The state has also awarded the Camden school system $437
million in school construction funds to build 15 schools and
renovate nearly two dozen others over the next decade.
Over the last decade, projects such as the New Jersey State
Aquarium, the Tweeter Center, a minor-league baseball stadium
and, most recently, the renovation of the old RCA Nipper
Building into luxury apartments, have transformed the city's
waterfront.
Cherokee has acquired more than 300 sites across North
America and Western Europe. The company's Elizabeth, N.J.,
affiliate, OENJ Cherokee, capped and developed the 166-acre city
dump there. It is now the site of the $360 million Jersey
Gardens outlet shopping mall, which opened in 1999.
The company is also working to restore a former dump in
Bayonne into a golf course.
Batchelder said Cherokee submitted the Camden proposal to
Primas about three or four months ago. The company had looked at
other sites in the region but was attracted to Cramer Hill
because of its undeveloped waterfront, officials said.
The one-square-mile, 2,500-home area is one of Camden's most
stable neighborhoods. The Harrison landfill is only a section of
the neighborhood, which consists overall of row and semidetached
houses in Camden's eastern section near the Pennsauken border.
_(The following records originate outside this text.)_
-- ==== Sys2Proof/Machine/HostInterface.lean ====
section
/-! DEFINITION. What the host does, all of it between steps (60_exceptions.md R245, R246;
70_reset_and_hazards.md R260 to R263; 10_state.md R31 to R33, R38): construction, reading and writing
registers, pairs and flags, snapshot, dump and comparison. The step itself is `Machine.step`. -/

namespace Sys2Proof.Machine

/-! ### Construction -/

/-- R230, R234: the one error of construction; no engine exists after it. -/
inductive ConstructionError where
  | invalidBootImageSize
deriving DecidableEq, Repr

/-- R11: `INIT_REGS`, the register contents when the engine is constructed. -/
structure InitRegs where
  a : Byte
  f : Byte
  b : Byte
  c : Byte
  d : Byte
  e : Byte
  h : Byte
  l : Byte
  sp : Word
deriving DecidableEq, Repr

/-- R61, R11: the parameter `Bus` at construction: its policy, the bytes it stores, and the state of its
external addresses. -/
structure BusParams where
  policy : BusPolicy
  contents : List (Word × Byte)
  external : List Nat
deriving DecidableEq, Repr

/-- R260.1, R263: the bus built with a boot image, mapped; any image that is not 256 bytes is refused
(R234). -/
def constructBus (image : List Byte) (p : BusParams) : Except ConstructionError Bus :=
  if h : image.length = 256 then
    .ok
      { bootImage := ⟨image.toArray, by simpa using h⟩
        bootMapped := true
        mem := Memory.ofList p.contents
        external := p.external
        policy := p.policy }
  else .error .invalidBootImageSize

/-- R260.2, R260.3: the engine built around a bus: INIT_REGS, PC = 0x0000, `cycles` = 0, Running
(R47). -/
def constructEngine (init : InitRegs) (bus : Bus) : State where
  a := init.a
  f := init.f
  b := init.b
  c := init.c
  d := init.d
  e := init.e
  h := init.h
  l := init.l
  sp := init.sp
  pc := 0
  cycles := 0
  bus := bus
  status := .running

/-- R260: the bus, then the engine around it. -/
def construct (init : InitRegs) (image : List Byte) (p : BusParams) : Except ConstructionError State :=
  match constructBus image p with
  | .ok bus => .ok (constructEngine init bus)
  | .error e => .error e

/-! ### Register accessors -/

/-- R30: the eight 8-bit registers, F among them. -/
inductive HostReg8 where
  | a | f | b | c | d | e | h | l
deriving DecidableEq, Repr

/-- R31: the register pairs. -/
inductive Pair where
  | af | bc | de | hl
deriving DecidableEq, Repr

/-- R36: the four flags. -/
inductive Flag where
  | z | n | h | c
deriving DecidableEq, Repr

/-- R31: the high half of a pair, the first-named one (general knowledge, log 15). -/
def Pair.hi : Pair → HostReg8
  | .af => .a
  | .bc => .b
  | .de => .d
  | .hl => .h

/-- R31: the low half of a pair. -/
def Pair.lo : Pair → HostReg8
  | .af => .f
  | .bc => .c
  | .de => .e
  | .hl => .l

/-- R36: the bit of F a flag is in. -/
def Flag.position : Flag → Nat
  | .z => 7
  | .n => 6
  | .h => 5
  | .c => 4

/-- R245: read an 8-bit register. -/
def State.hostReg (s : State) : HostReg8 → Byte
  | .a => s.a
  | .f => s.f
  | .b => s.b
  | .c => s.c
  | .d => s.d
  | .e => s.e
  | .h => s.h
  | .l => s.l

/-- R33, R245: write an 8-bit register; only it changes. -/
def State.setHostReg (s : State) (r : HostReg8) (v : Byte) : State :=
  match r with
  | .a => { s with a := v }
  | .f => { s with f := v }
  | .b => { s with b := v }
  | .c => { s with c := v }
  | .d => { s with d := v }
  | .e => { s with e := v }
  | .h => { s with h := v }
  | .l => { s with l := v }

/-- R32: read a pair: `{high, low}` of its halves now. -/
def State.pair (s : State) (p : Pair) : Word := joinBytes (s.hostReg p.hi) (s.hostReg p.lo)

/-- R33: write a pair: `x[hi] <- v[15:8]; x[lo] <- v[7:0]`. -/
def State.setPair (s : State) (p : Pair) (v : Word) : State :=
  (s.setHostReg p.hi (highByte v)).setHostReg p.lo (lowByte v)

/-- R245: read a flag. -/
def State.flag (s : State) (x : Flag) : Bool := bitOf s.f x.position

/-- R38: F with one bit replaced. -/
def replaceBit (f : Byte) (i : Nat) (v : Bool) : Byte :=
  if v then f ||| (1#8 <<< i) else f &&& ~~~(1#8 <<< i)

/-- R38: set or clear a flag through its accessor: `F <- F with bit X replaced`. Not what an
instruction does (R37, 90_conflicts.md C3). -/
def State.setFlag (s : State) (x : Flag) (v : Bool) : State := s.setF (replaceBit s.f x.position v)

/-- R245: what the host may write between steps: any register, pair or flag. There is no write of
`cycles` (D23), of the bus, or of the status. -/
inductive HostWrite where
  | reg (r : HostReg8) (v : Byte)
  | pair (p : Pair) (v : Word)
  | sp (v : Word)
  | pc (v : Word)
  | flag (x : Flag) (v : Bool)
deriving DecidableEq, Repr

/-- R245: the host's write. It cannot fail (R38). -/
def State.hostWrite (s : State) : HostWrite → State
  | .reg r v => s.setHostReg r v
  | .pair p v => s.setPair p v
  | .sp v => s.setSp v
  | .pc v => s.setPc v
  | .flag x v => s.setFlag x v

/-! ### Snapshot, dump and comparison -/

/-- R81: `snapshot()`: a bus with identical contents that shares nothing with the original. A value
shares nothing with another value. -/
def Bus.snapshot (b : Bus) : Bus := b

/-- R61, R81: what `dump()` returns, compared only for equality: the bytes the bus holds, and what it
shows of its external addresses. DEDUCED (log 19): the mapping state is no content. -/
structure RawContents where
  bootImage : Vector Byte 256
  mem : Memory
  external : List Nat
deriving DecidableEq, Repr

/-- R61, R81: `dump()`. A bus without external addresses shows their state, which no access reaches, as
it is. -/
def Bus.dump (b : Bus) : RawContents where
  bootImage := b.bootImage
  mem := b.mem
  external := if b.policy.regions.any (fun r => r.access == .external) then Config.externalDump b else b.external

/-- R246: `copy_state()`: the registers and `cycles` (D24) copied by value, with the bus's
snapshot. -/
def State.copyState (s : State) : State := { s with bus := s.bus.snapshot }

/-- R245, R246: the host's comparison of two engines: every field of `CoreState` (R48), and the buses by
`dump()`. The status is not compared, so a Running and a Faulted machine can compare equal: the spec
does not say whether the comparison covers it (R48 says it is no register of the hardware, D24 counts
the fields by R48). DESIGN CHOICE (log 28), unsafe. -/
def State.sameAs (s t : State) : Bool :=
  s.a == t.a && s.f == t.f && s.b == t.b && s.c == t.c && s.d == t.d && s.e == t.e && s.h == t.h &&
    s.l == t.l && s.sp == t.sp && s.pc == t.pc && s.cycles == t.cycles && s.bus.dump == t.bus.dump

end Sys2Proof.Machine
end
"It's a good shot in the arm," said City Councilman
Ali Sloan El. "It's a great thing as long as the people
benefit instead of the outside contractors and union
workers."
The senior Camden City official was cautiously optimistic.
"Governors have announced projects before that have
never gotten off the ground," the official said, pointing
to former Gov. James Florio's multimillion dollar Camden
initiative in 1993. "They all seemed like they could be
good ideas, but the funding just collapsed."
The Cramer Hill project "all hinges on a whole lot of
work that has to be done," the official said.